> DIRECTIONS
After finding the line containing "frame (R276). -/" below, please output that line and each following one through the line containing "def sliceAbsent (s", exactly as written.

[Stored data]
-- Opening Marker --
-- ==== Sys2Proof/Machine/Fabric.lean ====
section
/-! DEFINITION. The stream units: the transfers of operands, pages, outputs and prefetch streams, their order and their
requests, the staging region of a matrix engine's Ledge, and stream faults (R216, R218, R220, R241 to R244, R252). -/

namespace Sys2Proof.Machine

-- What a task reads

/-- Padded position `p` along one axis lies in a window of some output index (R137, R138). -/
def inWin (n st k d p : Nat) : Bool := (List.range k).any (fun t => t * d ≤ p && (p - t * d) % st = 0 && (p - t * d) / st < n)

/-- The rows of X that a windowed vector task reads: those in a window of an output row of Z (R137, R138). -/
def winRegions (c x z : List Word) : List (Nat × Nat) :=
  ((List.range (refRows x)).filter (fun i =>
    inWin (refD1 z) (cvSW c) (cvKW c) (cvDW c) (rowX x i) && inWin (refD2 z) (cvSH c) (cvKH c) (cvDH c) (rowY x i))).map
    (fun i => (refRowAddr x i, rowBytes x))

/-- The real rows that a PAD task reads, with the group entries of a zero point (R134, R140). -/
def padRegions (c : List Word) (a b : Nat) : List (Nat × Nat) :=
  let r := cvIn c
  let m := cvPad c
  if m = 3 || m = 4 then
    (((List.range (refRows r)).filter (fun i => a ≤ rowY r i && rowY r i ≤ b && !isReal c (rowX r i) (rowY r i))).map (fun i =>
      (refRowAddr r (rowIx r (padCoord m ((rowX r i : Int) - cvPL c) (cvWin c) + cvPL c)
        (padCoord m ((rowY r i : Int) - cvPT c) (cvHin c) + cvPT c) (rowW r i)), rowBytes r))).eraseDups
  else if m = 1 && refZpMode r = 2 then [(auxBase r, auxBytes r)] else []

/-- Bytes of the packet records in the delivered buffer of a stream, the first at its start (R295, R298). -/
def pclRegion (s : State) (d : Desc) : List (Nat × Nat) :=
  let st := fld d.words 1 5 0
  let e := stEntry s st
  let n := match deliveredOf s st with | some f => f.pkts | none => 0
  let b := physOf s (stBuf e)
  let ends := (pktAddrs s n b).map (fun a => (a + (16 + pktLen s a + 63) / 64 * 64) - b)
  [(stBuf e, max 1 (ends.foldl max 0))]

/-- Rows of an image, by their ordinals, with its auxiliary array where group entries are needed. -/
def pixelRegions (r : List Word) (ps : List Nat) : List (Nat × Nat) :=
  ps.map (fun i => (refRowAddr r i, rowBytes r)) ++ (if auxBytes r = 0 || ps.isEmpty then [] else [(auxBase r, auxBytes r)])

/-- The bytes that the stream unit brings for a descriptor, by the addresses that it names (R60, R62, R90, R138, R242).
Pages of an attention task come by its page queue. DESIGN CHOICE (log 44): a map or a list is brought whole; of an image
come the rows that the task samples, by the map or the boxes as they stand then (R156, R160). -/
def descRegions (s : State) (p : Plan) (d : Desc) : List (Nat × Nat) :=
  match d.kind with
  | .me => refRegions (mdA d) ++ refRegions (mdB d) ++ (if d.last then paramParts d else [])
  | .ve =>
    let c := convOf p d.layer
    if vdOp d = 7 then padRegions c (bits (vdP0 d) 15 0) (bits (vdP0 d) 31 16)
    else if vdOp d = 8 || vdOp d = 9 || vdOp d = 12 then
      winRegions c (vdX d) (vdZ d) ++ (if vdOp d = 9 then refRegions (vdY d) else []) ++ vecParts d
    else d.ins.flatMap refRegions ++ vecParts d
  | .crop => pixelRegions (dref d 8) (cropPixels s d) ++ [(pair48 (wd d.words 4) (wd d.words 5), 32 * fld d.words 2 7 0)]
  | .warp => pixelRegions (dref d 8) (warpPixels s d) ++ refRegions (dref d 16)
  | .pcl => pclRegion s d
  | .sort | .ae => d.ins.flatMap refRegions

def itemRegions (s : State) (p : Plan) (i : Item) : List (Nat × Nat) := i.ds.flatMap (descRegions s p)

/-- An item reads a stream that has not delivered in the current frame (R276). -/
def itemUndelivered (s : State) (p : Plan) (i : Item) : Bool :=
  (itemRegions s p i).any (fun r => undelivered s r.1 r.2)

-- The state of transfers

/-- A read of the Ledge range must wait: a shift is pending or running, or the resident image is not loaded (R244, R253,
R254). -/
def sliceAbsent (s : State) (a : Nat) : Bool := isLedge a && (s.ms.shiftOn || !s.ms.shiftQ.isEmpty || !s.ms.resLoaded)

/-- Level of the requests of a job (R217). -/
def jobLevel (s : State) (t : Word) : Nat := match jobOf s t with | some j => if j.cls then 2 else 3 | none => 3

/-- Bytes of a Ledge's staging region (R250). -/
def stageSize (s : State) : Nat := 0x20_0000 - (activeSet s).plan.resBytes

/-- The attempt in an engine's array that a transfer serves. -/
def servesArr (x : Engine) (u : XUse) : Bool :=
  match x.arr with | some a => a.token == u.token && a.item == u.item | none => false

/-- A piece that a transfer brought joins the data of the item that it serves. -/
def givePiece (s : State) (x : Xfer) (p : Piece) : State :=
  modEng s x.unit (fun g =>
    if servesArr g x.use then { g with arr := g.arr.map (fun a => { a with data := a.data ++ [p], poison := a.poison || p.bad }) }
    else { g with stg := g.stg.map (fun t =>
      if t.token == x.use.token && t.item == x.use.item then { t with data := t.data ++ [p] } else t) })

/-- Bytes of one sector arrive for the item that a transfer serves: into the staging region of a matrix engine's Ledge, else
into the engine's buffers (R242). DESIGN CHOICE (log 44): the region fills in order of arrival, from its start again when
it is full. -/
def deliver (s : State) (x : Xfer) (off : Nat) (bs : List Byte) (bad : Bool) : State :=
  let e := x.unit
  let size := stageSize s
  let n := (bs.length + 31) / 32 * 32
  let o := if (engOf s e).stgOff + n ≤ size then (engOf s e).stgOff else 0
  let me := decide (e < 16) && decide (n ≤ size)
  let slot := if me then 0x0400_0000 + e * 0x20_0000 + o else 0
  let s1 := if me then
      modEng (if bad then storePoisoned s slot bs else store s slot bs) e (fun g => { g with stgOff := o + n }) else s
  givePiece s1 x { addr := x.src + off, bytes := if x.use.isPage then [] else bs, bad := bad, slot := slot }

/-- Transfers that bring the operands of the task in engine `e` (R243). -/
def operandXfers (s : State) (e : Nat) : List Xfer :=
  s.ms.xfers.filter (fun x => x.unit == e && x.prio == 0 && x.use.isInput && servesArr (engOf s e) x.use)

/-- Operands or pages of the task in an engine's array are still to come. -/
def operandsOut (s : State) (e : Nat) : Bool := !(operandXfers s e).isEmpty

/-- A stream meets absent data: its transfers that read the ring halt; the fault is counted once for the stream (R244). -/
def holdStream (s : State) (x : Xfer) : State :=
  let same (y : Xfer) : Bool := y.unit == x.unit && y.use.token == x.use.token && y.use.item == x.use.item
  let s1 := if s.ms.xfers.any (fun y => same y && y.held) then s
    else { s with ms := { s.ms with strHolds := satAdd 0xFFFF s.ms.strHolds 1 } }
  { s1 with ms := { s1.ms with xfers := s1.ms.xfers.map (fun y =>
      if same y && isLedge y.src && y.iss < y.len then { y with held := true } else y) } }

/-- ON_FAULT of the stream descriptor that a prefetch transfer serves (R246); an operand stream holds. -/
def holdsOnFault (s : State) (u : XUse) : Bool :=
  !u.isPrefetch || (match jobOf s u.token with
    | some j => (match j.items[u.item]? with | some i => bit (wd i.desc.words 0) 0 | none => true)
    | none => true)

/-- A read meets absent data: the stream halts, or its job ends KILLED_UPSTREAM (R244). -/
def streamFault (s : State) (x : Xfer) : State :=
  if holdsOnFault s x.use then holdStream s x
  else killJob { s with ms := { s.ms with strAborts := satAdd 0xFFFF s.ms.strAborts 1 } } x.use.token .killedUpstream 26

/-- The first request of a transfer: it holds a STREAM credit from then on (R220, R241). -/
def beginXferReq (s : State) (x : Xfer) : State :=
  if x.begun then s else
  modXfer (takeCredit s x.unit .stream x.unit) x.id (fun y => { y with begun := true, epoch := s.ms.epoch })

/-- A request of a transfer of at most 64 bytes is issued (R216, R217, R241). -/
def xferReq (s : State) (x : Xfer) (write : Bool) (a n off : Nat) : State :=
  issueReq (beginXferReq s x) x.unit write a n (jobLevel s x.use.token) (.xfer x.id off)

/-- A transfer may issue a request to an address now. -/
def xferMay (s : State) (x : Xfer) (a : Nat) : Bool :=
  mayIssue s x.unit a && (x.begun || poolFree s x.unit .stream x.unit)

-- A copy is written on in whole sectors or lines of its destination (R69, R213, R231)

/-- The write request of a copy that takes the byte at an offset: its offset and length. -/
def chunkAt (x : Xfer) (off : Nat) : Nat × Nat :=
  let st := off - min off ((x.dst + off) % 64)
  (st, reqLen (x.dst + st) (x.len - st))

/-- Pieces that have been read for a write request, and whether they are all of it. -/
def chunkPieces (x : Xfer) (c : Nat × Nat) : List (Nat × List Byte × Bool) :=
  x.copy.filter (fun p => c.1 ≤ p.1 && p.1 < c.1 + c.2)
def chunkReady (x : Xfer) (c : Nat × Nat) : Bool := ((chunkPieces x c).map (fun p => p.2.1.length)).sum == c.2

/-- A write request's bytes in order; the last of a row is filled with zeros up to the write unit. -/
def chunkBytes (x : Xfer) (c : Nat × Nat) : List Byte :=
  let ps := chunkPieces x c
  let bs := (List.range c.2).flatMap (fun k => (ps.filter (fun p => p.1 == c.1 + k)).flatMap (fun p => p.2.1))
  let u := writeUnit x.dst
  if c.1 + c.2 = x.len then bs ++ List.replicate ((u - (x.dst + x.len) % u) % u) 0 else bs

/-- A copy's write request, if one is complete and can be issued. -/
def copyStep (s : State) (x : Xfer) : Option State :=
  match (x.copy.map (fun p => chunkAt x p.1)).find? (chunkReady x) with
  | none => none
  | some c =>
    let a := x.dst + c.1
    let ps := chunkPieces x c
    let bs := chunkBytes x c
    if !xferMay s x a then none else
    let s1 := storeMoved s a bs (fun i j => ps.any (fun p => p.2.2 && overlaps p.1 p.2.1.length (c.1 + i) (j - i)))
    some (xferReq (modXfer s1 x.id (fun y => { y with copy := y.copy.filter (fun p => !(c.1 ≤ p.1 && p.1 < c.1 + c.2)) }))
      x true a bs.length c.1)

/-- The array reads what lies in its own engine's Ledge where it is, without a request (R252). -/
def ownRead (s : State) (x : Xfer) (a n : Nat) : State :=
  (sectorsOf a n).foldl (fun s g =>
    givePiece s x { addr := x.src + (x.iss + (g.1 - a)), bytes := s.mem.read g.1 g.2, bad := poisoned s g.1 g.2, slot := g.1 }) s

/-- One step of a transfer, if it can make one: what it has read is written on, a write of its output or its next read is
issued. DESIGN CHOICE (log 44): a prefetch from its own Ledge reads it by requests as any other. A prefetch of a stream that has not delivered ends its job (R220, R241, R244, R252, R276). -/
def xferStep (s : State) (x : Xfer) : Option State :=
  match copyStep s x with
  | some s1 => some s1
  | none =>
    if x.held || x.len ≤ x.iss then none
    else if x.use.isOutput then
      (let a := x.dst + x.iss
       let n := reqLen a (x.len - x.iss)
       if xferMay s x a then some (modXfer (xferReq s x true a n x.iss) x.id (fun y => { y with iss := x.iss + n })) else none)
    else if sliceAbsent s (x.src + x.iss) then some (streamFault s x)
    else if x.use.isPrefetch && (jobOf s x.use.token).isSome && undelivered s (x.src + x.iss) 1 then
      some (killJob s x.use.token .killedUpstream 26)
    else
      let a := physOf s (x.src + x.iss)
      let n := reqLen a (x.len - x.iss)
      if isLedge a && ledgeOf a == x.unit && !x.use.isPrefetch then some (modXfer (ownRead s x a n) x.id (fun y => { y with iss := x.iss + n }))
      else if xferMay s x a then some (modXfer (xferReq s x false a n x.iss) x.id (fun y => { y with iss := x.iss + n }))
      else none

/-- The transfers of a stream unit in the order in which it issues: those of its task, staging, prefetch, each oldest
first (R243). -/
def unitOrder (s : State) (e : Nat) : List Xfer :=
  let l := s.ms.xfers.filter (fun x => x.unit == e)
  [0, 1, 2].flatMap (fun p => l.filter (fun x => x.prio == p))

/-- A stream unit issues all that it can; fuelled. -/
def pumpUnit (e : Nat) : Nat → State → State
  | 0, s => s
  | n + 1, s => match (unitOrder s e).findSome? (xferStep s) with
    | some s1 => pumpUnit e n s1
    | none => s

/-- The array has all that its tile reads: the Basin holds what the array leaves there (R55, R242). -/
def runArray (s : State) (e : Nat) : State :=
  if 16 ≤ e then s else
  modEng s e (fun g => { g with arr := g.arr.map (fun a =>
    match jobOf s a.token with
    | some j => (match j.items[a.item]? with
      | some i => { a with basin := runTile (viewOf s a.data) i.ds }
      | none => a)
    | none => a) })

/-- Operand transfers that are over leave; with the last one of a tile the array runs. -/
def closeOperands (s : State) (e : Nat) : State :=
  let ended := s.ms.xfers.filter (fun x => x.unit == e && x.use.isOperand && xferOver s x)
  let s1 := ended.foldl closeXfer s
  if ended.any (fun x => x.prio == 0 && servesArr (engOf s1 e) x.use) && !operandsOut s1 e then runArray s1 e else s1

/-- An upper bound of the steps that a unit's transfers have still to make. -/
def unitWork (s : State) (e : Nat) : Nat :=
  (((s.ms.xfers.filter (fun x => x.unit == e))).map (fun x => 2 * (x.len - x.iss) + x.copy.length + 2)).sum

/-- The stream unit of engine `e` works. -/
def pump (s : State) (e : Nat) : State := closeOperands (pumpUnit e (unitWork s e) s) e

/-- All stream units work. -/
def pumpAll (s : State) : State :=
  if s.ms.xfers.isEmpty then s else
  ((List.range 26).filter (fun e => s.ms.xfers.any (fun x => x.unit == e))).foldl pump s

end Sys2Proof.Machine
end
-- Closing Marker --
> PROBLEM SOLUTION
/-- An item reads a stream that has not delivered in the current frame (R276). -/
def itemUndelivered (s : State) (p : Plan) (i : Item) : Bool :=
  (itemRegions s p i).any (fun r => undelivered s r.1 r.2)

-- The state of transfers

/-- A read of the Ledge range must wait: a shift is pending or running, or the resident image is not loaded (R244, R253,
R254). -/
def sliceAbsent (s : State) (a : Nat) : Bool := isLedge a && (s.ms.shiftOn || !s.ms.shiftQ.isEmpty || !s.ms.resLoaded)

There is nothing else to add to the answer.